> Directions: For the entries below, print exactly the lines between the line holding "theorem decode_encode (i" and the line holding "Settles O16: the", inclusive, and nothing else.
- Opening Delimiter -
/-- Settles O21: the commit of `STEP`, the output word wire by wire. -/
theorem stepStoresWeylValueAndAnswersOutput : Obligations.StepStoresWeylValueAndAnswersOutput := by
  intro s
  rw [exec_step, State.commit_eq, outWord_eq_wires, weylInc_eq]

/-- The responses of `n` consecutive `STEP`s from the register value `S`: the output words of the `n` states after it. -/
def stepResponses (S : Word) (n : Nat) : List Response :=
  (List.iterate weylInc (weylInc S) n).map fun w => some (outWord w)

@[simp] theorem stepResponses_zero (S : Word) : stepResponses S 0 = [] := rfl

/-- The first response of a run of `STEP`s, and the others, which are those of the run from the next state. -/
theorem stepResponses_succ (S : Word) (n : Nat) :
    stepResponses S (n + 1) = some (outWord (weylInc S)) :: stepResponses (weylInc S) n := rfl

/-- The responses with every state in closed form. -/
theorem stepResponses_eq (S : Word) (n : Nat) :
    stepResponses S n = (List.range n).map
      fun j => some (fold (mixer (BitVec.ofNat 32 (S.toNat + (j + 1) * 0x9E3779B9)))) := by
  rw [stepResponses, ← List.range_map_iterate, List.map_map]
  refine List.map_congr_left fun j _ => ?_
  rw [Function.comp_apply, ← Function.iterate_succ_apply, weylInc_iterate, outWord_eq]

/-- All that a run of `n` `STEP`s leaves: the register `n` Weyl steps on, the list exhausted, one response a step. -/
theorem runStream_replicate_step (n : Nat) (s : State) :
    runStream s (List.replicate n (.ofInstr .step)) =
      .next { S := weylInc^[n] s.S, pending := [], responses := s.responses ++ stepResponses s.S n } := by
  induction n generalizing s with
  | zero =>
    rw [List.replicate_zero, runStream_nil, Function.iterate_zero_apply, stepResponses_zero, List.append_nil]
  | succ n ih =>
    rw [List.replicate_succ, runStream_cons (tick_ofInstr_step _), ih, State.commit_S, State.commit_responses,
      List.append_assoc, List.singleton_append, ← stepResponses_succ, ← Function.iterate_succ_apply]

/-- The tick that presents `SEED v` in canonical form runs `SEED v`. -/
theorem tick_ofInstr_seed (v : Word) (s : State) : tick (.ofInstr (.seed v)) s = .next (s.commit v none) := by
  have hload : fieldLoad (encode (.seed v)) = true := by simp [fieldLoad, getLsbD_encode_seed]
  have hseed : fieldSeedIn (encode (.seed v)) = v := by
    apply BitVec.eq_of_getLsbD_eq
    intro i hi
    rw [fieldSeedIn_getLsbD _ hi, getLsbD_encode_seed, decide_eq_false (by omega), Bool.false_or]
  rw [TickInputs.ofInstr, tick_seed rfl hload, ofCommandWord_seedIn, hseed]

/-- A run of `SEED v` and then `n` `STEP`s is the run of the `STEP`s from the state that the `SEED` commits. -/
theorem runStream_seed_replicate_step (v : Word) (n : Nat) (s : State) :
    runStream s (.ofInstr (.seed v) :: List.replicate n (.ofInstr .step)) =
      .next { S := weylInc^[n] v, pending := [], responses := s.responses ++ none :: stepResponses v n } := by
  rw [runStream_cons (tick_ofInstr_seed v _), runStream_replicate_step, State.commit_S, State.commit_responses,
    List.append_assoc, List.singleton_append]

/-- Settles O35: both runs have a known end, whose register and responses have closed forms. -/
theorem closedFormAfterSteps : Obligations.ClosedFormAfterSteps := by
  refine ⟨fun s n => ⟨_, runStream_replicate_step n s, toNat_weylInc_iterate s.S n, ?_⟩,
    fun s s0 n => ⟨_, runStream_seed_replicate_step s0 n s, toNat_weylInc_iterate s0 n, ?_⟩⟩
  · rw [← stepResponses_eq]
  · rw [← stepResponses_eq]

/-- A run of `k` `STEP`s reaches the register value `v` exactly when `k` Weyl steps do. -/
theorem runStream_replicate_step_reaches_iff (s : State) (k : Nat) (v : Word) :
    (∃ t, runStream s (List.replicate k (.ofInstr .step)) = .next t ∧ t.S = v) ↔ weylInc^[k] s.S = v := by
  rw [runStream_replicate_step]
  constructor
  · rintro ⟨t, ht, rfl⟩
    exact congrArg State.S (Host.Outcome.next.inj ht)
  · intro hv
    exact ⟨_, rfl, hv⟩

/-- Settles O37: the increment is odd, so the counts that return are those that agree with 0 modulo `2^32`, and each value
has one count in a period. -/
theorem stateHasFullPeriod : Obligations.StateHasFullPeriod := by
  refine fun s => ⟨fun k => ?_, fun v => ?_⟩
  · rw [runStream_replicate_step_reaches_iff, weylInc_eq_weylAdd]
    exact (weylAdd_iterate_eq_iff odd_toNat_inc s.S k 0).trans Nat.modEq_zero_iff_dvd
  · simp only [runStream_replicate_step_reaches_iff, weylInc_eq_weylAdd]
    exact weylAdd_iterate_existsUnique odd_toNat_inc s.S v

end Sys2Proof.Machine

/-! # Proofs of the host layer family (45_host_layer.md) -/

namespace Sys2Proof.Machine

/-! ## One call on the Sampler Layer (R58) -/

/-- `nextUint32()` reads the response that the `STEP` just committed and leaves the committed state. -/
theorem nextUint32_eq (s : State) :
    nextUint32 s = some (outWord (weylInc s.S), s.commit (weylInc s.S) (some (outWord (weylInc s.S)))) := by
  simp only [nextUint32, exec_step, State.commit_responses, List.getLast?_concat]

/-- Settles O47: the state left is the one `STEP` commits, and the word is its response. -/
theorem nextUint32IsOneStep : Obligations.NextUint32IsOneStep := fun s =>
  ⟨_, exec_step s, nextUint32_eq s, State.commit_S s _ _⟩

/-! ## The Functional Embodiment beside the Sampler Layer (R61) -/

@[simp] theorem samplerSequence_zero (s : State) : samplerSequence 0 s = some ([], s) := rfl

@[simp] theorem embodimentSequence_zero (kept : Word) : embodimentSequence 0 kept = ([], kept) := rfl

/-- Each invocation gives one word. -/
theorem length_embodimentSequence (n : Nat) (kept : Word) : (embodimentSequence n kept).1.length = n := by
  induction n generalizing kept with
  | zero => rw [embodimentSequence_zero, List.length_nil]
  | succ n ih => rw [embodimentSequence_succ, List.length_cons, ih]

/-- From every state the Sampler Layer gives the words of an embodiment that keeps the register's value, and both move on
alike: one `STEP` and one invocation leave the register and the kept word equal again. -/
theorem samplerSequence_eq_embodimentSequence (n : Nat) (s : State) :
    ∃ u, samplerSequence n s = some ((embodimentSequence n s.S).1, u) ∧ u.S = (embodimentSequence n s.S).2 := by
  induction n generalizing s with
  | zero => exact ⟨s, samplerSequence_zero s, rfl⟩
  | succ n ih =>
    obtain ⟨u, hwords, hkept⟩ := ih (s.commit (weylInc s.S) (some (outWord (weylInc s.S))))
    rw [State.commit_S] at hwords hkept
    rw [embodimentSequence_succ]
    exact ⟨u, samplerSequence_succ (nextUint32_eq s) hwords, hkept⟩

/-- Settles O51: `SEED` commits the seed, which the embodiment keeps at first, and from equal words the two agree. -/
theorem embodimentMatchesSampler : Obligations.EmbodimentMatchesSampler := by
  intro s seed n
  obtain ⟨u, hwords, hkept⟩ := samplerSequence_eq_embodimentSequence n (s.commit seed none)
  rw [State.commit_S] at hwords hkept
  exact ⟨_, u, exec_seed seed s, hwords, hkept, length_embodimentSequence n seed⟩

end Sys2Proof.Machine

/-! # Proofs of the exceptions family (60_exceptions.md) -/

namespace Sys2Proof.Machine

/-- Settles O26: one case for each arm of R66's priority, from the tick lemma of that arm. -/
theorem resetThenLoadThenNextPriority : Obligations.ResetThenLoadThenNextPriority := by
  intro s t
  rw [step_present]
  cases hr : t.rst with
  | true => rw [if_pos rfl, tick_reset hr, State.commit_eq]
  | false =>
    rw [if_neg Bool.false_ne_true]
    cases hl : t.load with
    | true => rw [if_pos rfl, tick_seed hr hl, State.commit_eq]
    | false =>
      rw [if_neg Bool.false_ne_true]
      cases hn : t.next with
      | true => rw [if_pos rfl, tick_step hr hl hn, State.commit_eq, outWord_eq, weylInc_eq]
      | false => rw [if_neg Bool.false_ne_true, tick_hold hr hl hn, State.commit_eq]

end Sys2Proof.Machine

/-! # Proofs of the reset and hazards family (70_reset_and_hazards.md) -/

namespace Sys2Proof.Machine

/-! ## A run over any stream of ticks (R82) -/

/-- Every stream of ticks runs to its end from every state: each tick commits, and so adds one response. -/
theorem runStream_completes (s : State) (ts : List TickInputs) :
    ∃ t, runStream s ts = .next t ∧ t.pending = [] ∧
      ∃ given : List Response, t.responses = s.responses ++ given ∧ given.length = ts.length := by
  induction ts generalizing s with
  | nil => exact ⟨_, runStream_nil s, rfl, [], (List.append_nil _).symm, rfl⟩
  | cons u us ih =>
    obtain ⟨v, r, htick⟩ := tick_commits u { s with pending := us }
    obtain ⟨t, hrun, hpending, given, hresponses, hlength⟩ := ih (s.commit v r)
    refine ⟨t, (runStream_cons htick).trans hrun, hpending, r :: given, ?_, ?_⟩
    · rw [hresponses, State.commit_responses, List.append_assoc, List.singleton_append]
    · rw [List.length_cons, List.length_cons, hlength]

/-- Settles O34: the host's events are a stream of as many ticks. -/
theorem runTakesEveryHostEvent : Obligations.RunTakesEveryHostEvent := by
  intro s events
  obtain ⟨t, hrun, hpending, given, hresponses, hlength⟩ := runStream_completes s (events.map HostEvent.inputs)
  exact ⟨t, hrun, hpending, given, hresponses, hlength.trans (List.length_map _)⟩

/-! ## The reset tick (R73) -/

/-- While `rst` is driven `out_valid` is 0, so the ports carry no response. -/
theorem portResponse_of_rst {t : TickInputs} (h : t.rst = true) (S : BlockState) : portResponse S t = none := by
  rw [portResponse_eq_wires_response, Wires.response, wires_outValid, h, Bool.not_true, Bool.and_false,
    if_neg Bool.false_ne_true]

/-- Settles O27: `tick_reset` and `portResponse_of_rst` ask nothing of the command inputs. -/
theorem resetTickIgnoresCommandInputs : Obligations.ResetTickIgnoresCommandInputs := by
  intro s load next seedIn
  refine ⟨?_, portResponse_of_rst rfl s.S⟩
  rw [step_present, tick_reset rfl, State.commit_eq]

end Sys2Proof.Machine

/-! # Proofs of the remaining statements: the spec's own inferences, the invariant, the machine's run and the block's -/

namespace Sys2Proof

/-! ## The road from a command to its word and back (R33, R36, R38) -/

theorem fieldLoad_encode_seed (v : Word) : fieldLoad (encode (.seed v)) = true := by
  rw [fieldLoad, getLsbD_encode_seed, decide_eq_true rfl, Bool.true_or]

theorem fieldSeedIn_encode_seed (v : Word) : fieldSeedIn (encode (.seed v)) = v := by
  apply BitVec.eq_of_getLsbD_eq
  intro i hi
  rw [fieldSeedIn_getLsbD _ hi, getLsbD_encode_seed, decide_eq_false (by omega), Bool.false_or]

/-- The encoder's word has the fields of its command, so the decoder reads the command back. -/
theorem decode_encode (i : Instr) : decode (encode i) = i := by
  cases i with
  | hold => decide
  | step => decide
  | seed v => rw [decode_of_load (fieldLoad_encode_seed v), fieldSeedIn_encode_seed]

/-- The ports that carry a command word carry all of it: its fields, joined again, are the word. -/
@[simp] theorem cmd_ofCommandWord (c : CommandWord) : (TickInputs.ofCommandWord c).cmd = c := by
  apply BitVec.eq_of_getLsbD_eq
  intro i hi
  rw [TickInputs.cmd, BitVec.getLsbD_append, BitVec.getLsbD_append]
  have hfields : i < 32 ∨ i = 32 ∨ i = 33 := by omega
  obtain hlow | rfl | rfl := hfields
  · rw [if_pos hlow, ofCommandWord_seedIn, fieldSeedIn_getLsbD c hlow]
  · simp [fieldNext]
  · simp [fieldLoad]

theorem cmd_ofInstr (i : Instr) : (TickInputs.ofInstr i).cmd = encode i := cmd_ofCommandWord (encode i)

theorem decode_cmd_ofInstr (i : Instr) : decode (TickInputs.ofInstr i).cmd = i := by
  rw [cmd_ofInstr, decode_encode]

theorem decodeNat_of_lt {w : Nat} (h : w < 2 ^ 34) : decodeNat w = .ok (decode (BitVec.ofNat 34 w)) := by
  rw [decodeNat, if_pos h]

theorem decodeNat_of_le {w : Nat} (h : 2 ^ 34 ≤ w) : decodeNat w = .error .widerThanCommandWord := by
  rw [decodeNat, if_neg (Nat.not_lt.mpr h)]

/-- A table word is read as the command word it is, if it is no wider. -/
theorem decodeTableWord_eq_some_iff (nbits w : Nat) (i : Instr) :
    decodeTableWord nbits w = some i ↔
      w % 2 ^ nbits < 2 ^ 34 ∧ decode (BitVec.ofNat 34 (w % 2 ^ nbits)) = i := by
  rw [decodeTableWord]
  obtain h | h := Nat.lt_or_ge (w % 2 ^ nbits) (2 ^ 34)
  · simp only [decodeNat_of_lt h, Option.some.injEq, h, true_and]
  · simp only [decodeNat_of_le h, reduceCtorEq, Nat.not_lt.mpr h, false_and]

/-- Settles O16: the decoder undoes the encoder, the ports carry the word unchanged, and its number is below `2^34`. -/
theorem decodeOfEncodeIsIdentity : Obligations.DecodeOfEncodeIsIdentity := by
  intro i _
  refine ⟨decode_encode i, cmd_ofInstr i, decode_cmd_ofInstr i, ?_⟩
  have hlt : (encode i).toNat < 2 ^ 34 := (encode i).isLt
  rw [decodeTableWord_eq_some_iff, Nat.mod_eq_of_lt hlt, BitVec.ofNat_toNat, BitVec.setWidth_eq]
  exact ⟨hlt, decode_encode i⟩

/-! ## The ignored bits (R34, R36) -/

/-- The mask of a `SEED` word keeps all bits but `next`. -/
theorem getLsbD_seedMask {i : Nat} (hi : i < 34) :
    (0x2FFFFFFFF#34).getLsbD i = (decide (i = 33) || decide (i < 32)) := by
  revert i
  decide

/-- With `load` set, the encoder writes the word itself but for the bit `next`, which it clears. -/
theorem encode_seed_fieldSeedIn {c : CommandWord} (hl : fieldLoad c = true) :
    encode (.seed (fieldSeedIn c)) = c &&& 0x2FFFFFFFF#34 := by
  apply BitVec.eq_of_getLsbD_eq
  intro i hi
  rw [getLsbD_encode_seed, BitVec.getLsbD_and, getLsbD_seedMask hi]
  by_cases hlow : i < 32
  · rw [fieldSeedIn_getLsbD c hlow, decide_eq_false (by omega), decide_eq_true hlow, Bool.false_or, Bool.or_true,
      Bool.and_true]
  · rw [BitVec.getLsbD_of_ge (fieldSeedIn c) i (by omega), decide_eq_false hlow, Bool.or_false]
    by_cases htop : i = 33
    · have hbit : c.getLsbD 33 = true := hl
      rw [htop, hbit, Bool.true_and]
    · rw [decide_eq_false htop, Bool.and_false]

/-- Encoding what a word decodes to clears its ignored bits: one case for each row of the command table. -/
theorem encode_decode (c : CommandWord) : encode (decode c) = canonical c := by
  unfold canonical
  cases hl : fieldLoad c with
  | true => rw [decode_of_load hl, if_pos rfl, encode_seed_fieldSeedIn hl]
  | false =>
    rw [if_neg Bool.false_ne_true, and_nextMask]
    cases hn : fieldNext c with
    | true => rw [decode_of_next hl hn, if_pos rfl, encode]
    | false => rw [decode_of_neither hl hn, if_neg Bool.false_ne_true, encode]
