-- ==== Sys2Proof/Decode.lean ====
section
/-! DEFINITION. The table of operations gives its rows no bits: no word spells a command. -/
namespace Sys2Proof

/-- The command that a word spells by the table's bits: no row of the table gives bits, so none. -/
def decodeTableWord (_nbits _w : Nat) : Option Instr := none

end Sys2Proof
end

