-- ==== Sys2Proof/Config.lean ====
section
/-! DEFINITION. What the spec leaves open as a value, as constants without a body: nothing can be proved about a value of theirs, so a claim holds whatever they are. -/
namespace Sys2Proof.Config

/-- A value that the spec leaves undefined, drawn fresh by a counter of the state. -/
opaque freeValue : Nat → Nat

/-- A byte that the spec leaves undefined, drawn fresh by a counter of the state. -/
opaque freeByte : Nat → Byte

/-- The credit allotment of a fabric link (law 2 of R268), which the spec does not give. -/
opaque linkCredits : Nat → Nat

/-- Bytes that a boot flash holds beyond the 64 MiB that it must hold (chapter Boot, images and keys). -/
opaque flashExtra : Nat

end Sys2Proof.Config
end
- Closing Delimiter -
> Exercise solution:
theorem decode_encode (i : Instr) : decode (encode i) = i := by
  cases i with
  | hold => decide
  | step => decide
  | seed v => rw [decode_of_load (fieldLoad_encode_seed v), fieldSeedIn_encode_seed]

/-- The ports that carry a command word carry all of it: its fields, joined again, are the word. -/
@[simp] theorem cmd_ofCommandWord (c : CommandWord) : (TickInputs.ofCommandWord c).cmd = c := by
  apply BitVec.eq_of_getLsbD_eq
  intro i hi
  rw [TickInputs.cmd, BitVec.getLsbD_append, BitVec.getLsbD_append]
  have hfields : i < 32 ∨ i = 32 ∨ i = 33 := by omega
  obtain hlow | rfl | rfl := hfields
  · rw [if_pos hlow, ofCommandWord_seedIn, fieldSeedIn_getLsbD c hlow]
  · simp [fieldNext]
  · simp [fieldLoad]

theorem cmd_ofInstr (i : Instr) : (TickInputs.ofInstr i).cmd = encode i := cmd_ofCommandWord (encode i)

theorem decode_cmd_ofInstr (i : Instr) : decode (TickInputs.ofInstr i).cmd = i := by
  rw [cmd_ofInstr, decode_encode]

theorem decodeNat_of_lt {w : Nat} (h : w < 2 ^ 34) : decodeNat w = .ok (decode (BitVec.ofNat 34 w)) := by
  rw [decodeNat, if_pos h]

theorem decodeNat_of_le {w : Nat} (h : 2 ^ 34 ≤ w) : decodeNat w = .error .widerThanCommandWord := by
  rw [decodeNat, if_neg (Nat.not_lt.mpr h)]

/-- A table word is read as the command word it is, if it is no wider. -/
theorem decodeTableWord_eq_some_iff (nbits w : Nat) (i : Instr) :
    decodeTableWord nbits w = some i ↔
      w % 2 ^ nbits < 2 ^ 34 ∧ decode (BitVec.ofNat 34 (w % 2 ^ nbits)) = i := by
  rw [decodeTableWord]
  obtain h | h := Nat.lt_or_ge (w % 2 ^ nbits) (2 ^ 34)
  · simp only [decodeNat_of_lt h, Option.some.injEq, h, true_and]
  · simp only [decodeNat_of_le h, reduceCtorEq, Nat.not_lt.mpr h, false_and]

/-- Settles O16: the decoder undoes the encoder, the ports carry the word unchanged, and its number is below `2^34`. -/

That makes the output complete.